Go through the lines below one by one and count those holding the string "that". Give the count alone.

(Saved entries)

===

-- ==== Sys2Proof/Safety.lean ====
section
/-! DEFINITION. What the rules promise of every state between operations, as predicates, and what a run without a
fault is. Claims are stated in these terms. -/

namespace Sys2Proof.Machine

/-- R147: every scheduled cycle is strictly after the clock. -/
def Scheduled (s : State) : Prop :=
  s.globalCyc < s.nextTickCyc ∧ s.globalCyc < s.nextTransferCyc ∧
    ∀ pc v, s.pending = some (pc, v) → s.globalCyc < pc

/-- R7, R343: the clock, the next tick and the pending cycle are 64-bit numbers. The next transfer is not listed: its
power-on value is an open parameter (log entry 7). -/
def CyclesFit (s : State) : Prop :=
  s.globalCyc ≤ maxCycle ∧ s.nextTickCyc ≤ maxCycle ∧ ∀ pc v, s.pending = some (pc, v) → pc ≤ maxCycle

/-- R84: without a fault the trace holds one element for every cycle since the last transfer. -/
def TraceCovers (s : State) : Prop :=
  s.fault = none → s.lastFrameCyc ≤ s.globalCyc ∧ s.trace.length = s.globalCyc - s.lastFrameCyc

/-- The greatest step counter between events, by mode (R34). -/
def lastIdleStep : FrameMode → Nat
  | .fourStep => 3
  | .fiveStep => 4

/-- R34: the step counter is at most 5, and without a fault within its mode's range. -/
def StepInRange (s : State) : Prop := s.tick ≤ 5 ∧ (s.fault = none → s.tick ≤ lastIdleStep s.mode)

/-- R53, R67, R76: the bounds of the channel timers. -/
def TimersInRange (s : State) : Prop :=
  s.p1.timerCtr ≤ 4095 ∧ s.p2.timerCtr ≤ 4095 ∧ s.tri.timerCtr ≤ 2047 ∧ s.noi.timerCtr ≤ 4067

/-- R55: the constants that tell the pulse channels apart. -/
def ConstantsHold (s : State) : Prop := s.p1.isSecond = false ∧ s.p2.isSecond = true

/-- R77: the shift register is never 0. -/
def LfsrAlive (s : State) : Prop := s.noi.lfsr ≠ 0

/-- R197: a disabled channel's length counter is 0 (under the default of R18). -/
def DisabledInactive (s : State) : Prop :=
  (s.p1.len.enabled = false → s.p1.len.count = 0) ∧ (s.p2.len.enabled = false → s.p2.len.count = 0) ∧
    (s.tri.len.enabled = false → s.tri.len.count = 0) ∧ (s.noi.len.enabled = false → s.noi.len.count = 0)

/-- R160, R162: a pending write resolves at the next cycle, an even one. -/
def PendingNext (s : State) : Prop := ∀ pc v, s.pending = some (pc, v) → pc = s.globalCyc + 1 ∧ pc % 2 = 0

/-- A run that has a normal end so far: no fault is recorded (R384). -/
def NotFaulted (s : State) : Prop := s.fault = none

/-- A register write: an instruction with no cycle operand other than the query (R168). -/
def isWrite (i : Instr) : Bool := i.operand.isNone && i != .qry

/-- The block of `s` without the observation of the run: what "identical final state" of R146 compares. The host's
stream and the sink calls stay, the list of operation results is set aside. -/
def withoutResults (s : State) : State := { s with results := [] }

end Sys2Proof.Machine
end

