/-- R140, R143, R144, R148, R160, R142, R340: `run_to` of a cycle that no scheduled event comes before plays the window
up to it and performs the events due there, in the order tick, transfer, resolution of a pending `$17` write, each on
the state the one before left; its result is what the tick raised. A fault in one of them ends it there, before the
clock moves. The order of the events is the spec's decision D4, the order within a cycle D19, the result's form D22,
the fault mark D11; that a faulted `run_to` returns nothing is log entry 12. -/
def Obligations.RunToTheNextTickPerformsIt : Prop :=
  ∀ (t : OperandWord) (s : State), s.fault = none → s.globalCyc < t.toNat → t.toNat ≤ s.nextTickCyc →
    t.toNat ≤ s.nextTransferCyc → (∀ pc v, s.pending = some (pc, v) → t.toNat ≤ pc) →
    exec (.run t) s =
      match
        if t.toNat = s.nextTickCyc then tickEvent t.toNat (play s.globalCyc t.toNat s)
        else .ok (play s.globalCyc t.toNat s, none) with
      | .error u => .next { u with results := s.results ++ [.nothing] }
      | .ok (u1, irq) =>
        match if t.toNat = s.nextTransferCyc then transfer t.toNat u1 else .ok u1 with
        | .error u => .next { u with results := s.results ++ [.nothing] }
        | .ok u2 =>
          match
            match s.pending with
            | some (pc, v) => if pc = t.toNat then applyFrame v t.toNat { u2 with pending := none } else .ok u2
            | none => .ok u2 with
          | .error u => .next { u with results := s.results ++ [.nothing] }
          | .ok u3 => .next { u3 with globalCyc := t.toNat, results := s.results ++ [.interrupt irq] }

/-- R159, R160, R343: applying a `$17` write at a cycle sets the mode and the suppress flag, resets the step counter,
schedules slot 0 of the mode, clears the sticky flag with bit 6 and clocks everything once with bit 7; where slot 0
would be above `2^64 - 1` it raises `CycleOverflow` after the step counter's reset. `run_to` of exactly the cycle of a
pending `$17` write, with no other event due by then, plays the window and does that there, with either value of bit 7
(two events at one cycle: the statement before). The immediate clock of every bit-7 write is the spec's decision D7,
the second clear of the flag D6, the fault D12; that a faulted `run_to` returns nothing is log entry 12. -/
def Obligations.RunToThePendingCycleAppliesIt : Prop :=
  (∀ (v : Byte) (e : Nat) (s : State),
    (v.getLsbD 7 = false → applyFrame v e s =
      if e + 7459 ≤ maxCycle then
        .ok { s with
          mode := .fourStep
          suppress := v.getLsbD 6
          tick := 0
          nextTickCyc := e + 7459
          irqFlag := if v.getLsbD 6 then false else s.irqFlag }
      else .error { s with
        mode := .fourStep
        suppress := v.getLsbD 6
        tick := 0
        fault := some .cycleOverflow
        faultInfo := some (e + 7459) }) ∧
    (v.getLsbD 7 = true → applyFrame v e s =
      if e + tickDelta .fiveStep 0 ≤ maxCycle then
        .ok { lengthClock (envelopeClock s) with
          mode := .fiveStep
          suppress := v.getLsbD 6
          tick := 0
          nextTickCyc := e + tickDelta .fiveStep 0
          irqFlag := if v.getLsbD 6 then false else s.irqFlag }
      else .error { s with
        mode := .fiveStep
        suppress := v.getLsbD 6
        tick := 0
        fault := some .cycleOverflow
        faultInfo := some (e + tickDelta .fiveStep 0) })) ∧
  ∀ (t : OperandWord) (v : Byte) (s : State), s.fault = none → s.globalCyc < t.toNat →
    s.pending = some (t.toNat, v) → t.toNat < s.nextTickCyc → t.toNat < s.nextTransferCyc →
    (v.getLsbD 7 = false → exec (.run t) s = .next
      (if t.toNat + 7459 ≤ maxCycle then
        { play s.globalCyc t.toNat s with
          globalCyc := t.toNat
          mode := .fourStep
          suppress := v.getLsbD 6
          tick := 0
          nextTickCyc := t.toNat + 7459
          pending := none
          irqFlag := if v.getLsbD 6 then false else s.irqFlag
          results := s.results ++ [.interrupt none] }
      else
        { play s.globalCyc t.toNat s with
          mode := .fourStep
          suppress := v.getLsbD 6
          tick := 0
          pending := none
          fault := some .cycleOverflow
          faultInfo := some (t.toNat + 7459)
          results := s.results ++ [.nothing] })) ∧
    (v.getLsbD 7 = true → exec (.run t) s = .next
      (if t.toNat + tickDelta .fiveStep 0 ≤ maxCycle then
        { lengthClock (envelopeClock (play s.globalCyc t.toNat s)) with
          globalCyc := t.toNat
          mode := .fiveStep
          suppress := v.getLsbD 6
          tick := 0
          nextTickCyc := t.toNat + tickDelta .fiveStep 0
          pending := none
          irqFlag := if v.getLsbD 6 then false else s.irqFlag
          results := s.results ++ [.interrupt none] }
      else
        { play s.globalCyc t.toNat s with
          mode := .fiveStep
          suppress := v.getLsbD 6
          tick := 0
          pending := none
          fault := some .cycleOverflow
          faultInfo := some (t.toNat + tickDelta .fiveStep 0)
          results := s.results ++ [.nothing] }))
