@[simp] theorem raiseFault_globalCyc (k : Fault) (n : Nat) (s : State) : (raiseFault k n s).globalCyc = s.globalCyc := rfl
@[simp] theorem raiseFault_mode (k : Fault) (n : Nat) (s : State) : (raiseFault k n s).mode = s.mode := rfl
@[simp] theorem raiseFault_suppress (k : Fault) (n : Nat) (s : State) : (raiseFault k n s).suppress = s.suppress := rfl
@[simp] theorem raiseFault_tick (k : Fault) (n : Nat) (s : State) : (raiseFault k n s).tick = s.tick := rfl
@[simp] theorem raiseFault_nextTickCyc (k : Fault) (n : Nat) (s : State) : (raiseFault k n s).nextTickCyc = s.nextTickCyc := rfl
@[simp] theorem raiseFault_nextTransferCyc (k : Fault) (n : Nat) (s : State) : (raiseFault k n s).nextTransferCyc = s.nextTransferCyc := rfl
@[simp] theorem raiseFault_lastFrameCyc (k : Fault) (n : Nat) (s : State) : (raiseFault k n s).lastFrameCyc = s.lastFrameCyc := rfl
@[simp] theorem raiseFault_pending (k : Fault) (n : Nat) (s : State) : (raiseFault k n s).pending = s.pending := rfl
@[simp] theorem raiseFault_irqFlag (k : Fault) (n : Nat) (s : State) : (raiseFault k n s).irqFlag = s.irqFlag := rfl
@[simp] theorem raiseFault_fault (k : Fault) (n : Nat) (s : State) : (raiseFault k n s).fault = some k := rfl
@[simp] theorem raiseFault_p1 (k : Fault) (n : Nat) (s : State) : (raiseFault k n s).p1 = s.p1 := rfl
@[simp] theorem raiseFault_p2 (k : Fault) (n : Nat) (s : State) : (raiseFault k n s).p2 = s.p2 := rfl
@[simp] theorem raiseFault_tri (k : Fault) (n : Nat) (s : State) : (raiseFault k n s).tri = s.tri := rfl
@[simp] theorem raiseFault_noi (k : Fault) (n : Nat) (s : State) : (raiseFault k n s).noi = s.noi := rfl
@[simp] theorem raiseFault_carry (k : Fault) (n : Nat) (s : State) : (raiseFault k n s).carry = s.carry := rfl
@[simp] theorem raiseFault_trace (k : Fault) (n : Nat) (s : State) : (raiseFault k n s).trace = s.trace := rfl
@[simp] theorem raiseFault_faultInfo (k : Fault) (n : Nat) (s : State) : (raiseFault k n s).faultInfo = some n := rfl
@[simp] theorem raiseFault_results (k : Fault) (n : Nat) (s : State) : (raiseFault k n s).results = s.results := rfl
@[simp] theorem raiseFault_sink (k : Fault) (n : Nat) (s : State) : (raiseFault k n s).sink = s.sink := rfl
@[simp] theorem raiseFault_queue (k : Fault) (n : Nat) (s : State) : (raiseFault k n s).queue = s.queue := rfl

@[simp] theorem logResult_globalCyc (r : OpResult) (s : State) : (logResult r s).globalCyc = s.globalCyc := rfl
@[simp] theorem logResult_mode (r : OpResult) (s : State) : (logResult r s).mode = s.mode := rfl
@[simp] theorem logResult_suppress (r : OpResult) (s : State) : (logResult r s).suppress = s.suppress := rfl
@[simp] theorem logResult_tick (r : OpResult) (s : State) : (logResult r s).tick = s.tick := rfl
@[simp] theorem logResult_nextTickCyc (r : OpResult) (s : State) : (logResult r s).nextTickCyc = s.nextTickCyc := rfl
@[simp] theorem logResult_nextTransferCyc (r : OpResult) (s : State) : (logResult r s).nextTransferCyc = s.nextTransferCyc := rfl
@[simp] theorem logResult_lastFrameCyc (r : OpResult) (s : State) : (logResult r s).lastFrameCyc = s.lastFrameCyc := rfl
@[simp] theorem logResult_pending (r : OpResult) (s : State) : (logResult r s).pending = s.pending := rfl
@[simp] theorem logResult_irqFlag (r : OpResult) (s : State) : (logResult r s).irqFlag = s.irqFlag := rfl
@[simp] theorem logResult_fault (r : OpResult) (s : State) : (logResult r s).fault = s.fault := rfl
@[simp] theorem logResult_p1 (r : OpResult) (s : State) : (logResult r s).p1 = s.p1 := rfl
@[simp] theorem logResult_p2 (r : OpResult) (s : State) : (logResult r s).p2 = s.p2 := rfl
@[simp] theorem logResult_tri (r : OpResult) (s : State) : (logResult r s).tri = s.tri := rfl
@[simp] theorem logResult_noi (r : OpResult) (s : State) : (logResult r s).noi = s.noi := rfl
@[simp] theorem logResult_carry (r : OpResult) (s : State) : (logResult r s).carry = s.carry := rfl
@[simp] theorem logResult_trace (r : OpResult) (s : State) : (logResult r s).trace = s.trace := rfl
@[simp] theorem logResult_faultInfo (r : OpResult) (s : State) : (logResult r s).faultInfo = s.faultInfo := rfl
@[simp] theorem logResult_results (r : OpResult) (s : State) : (logResult r s).results = s.results ++ [r] := rfl
@[simp] theorem logResult_sink (r : OpResult) (s : State) : (logResult r s).sink = s.sink := rfl
@[simp] theorem logResult_queue (r : OpResult) (s : State) : (logResult r s).queue = s.queue := rfl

===

--- Your solution ---
6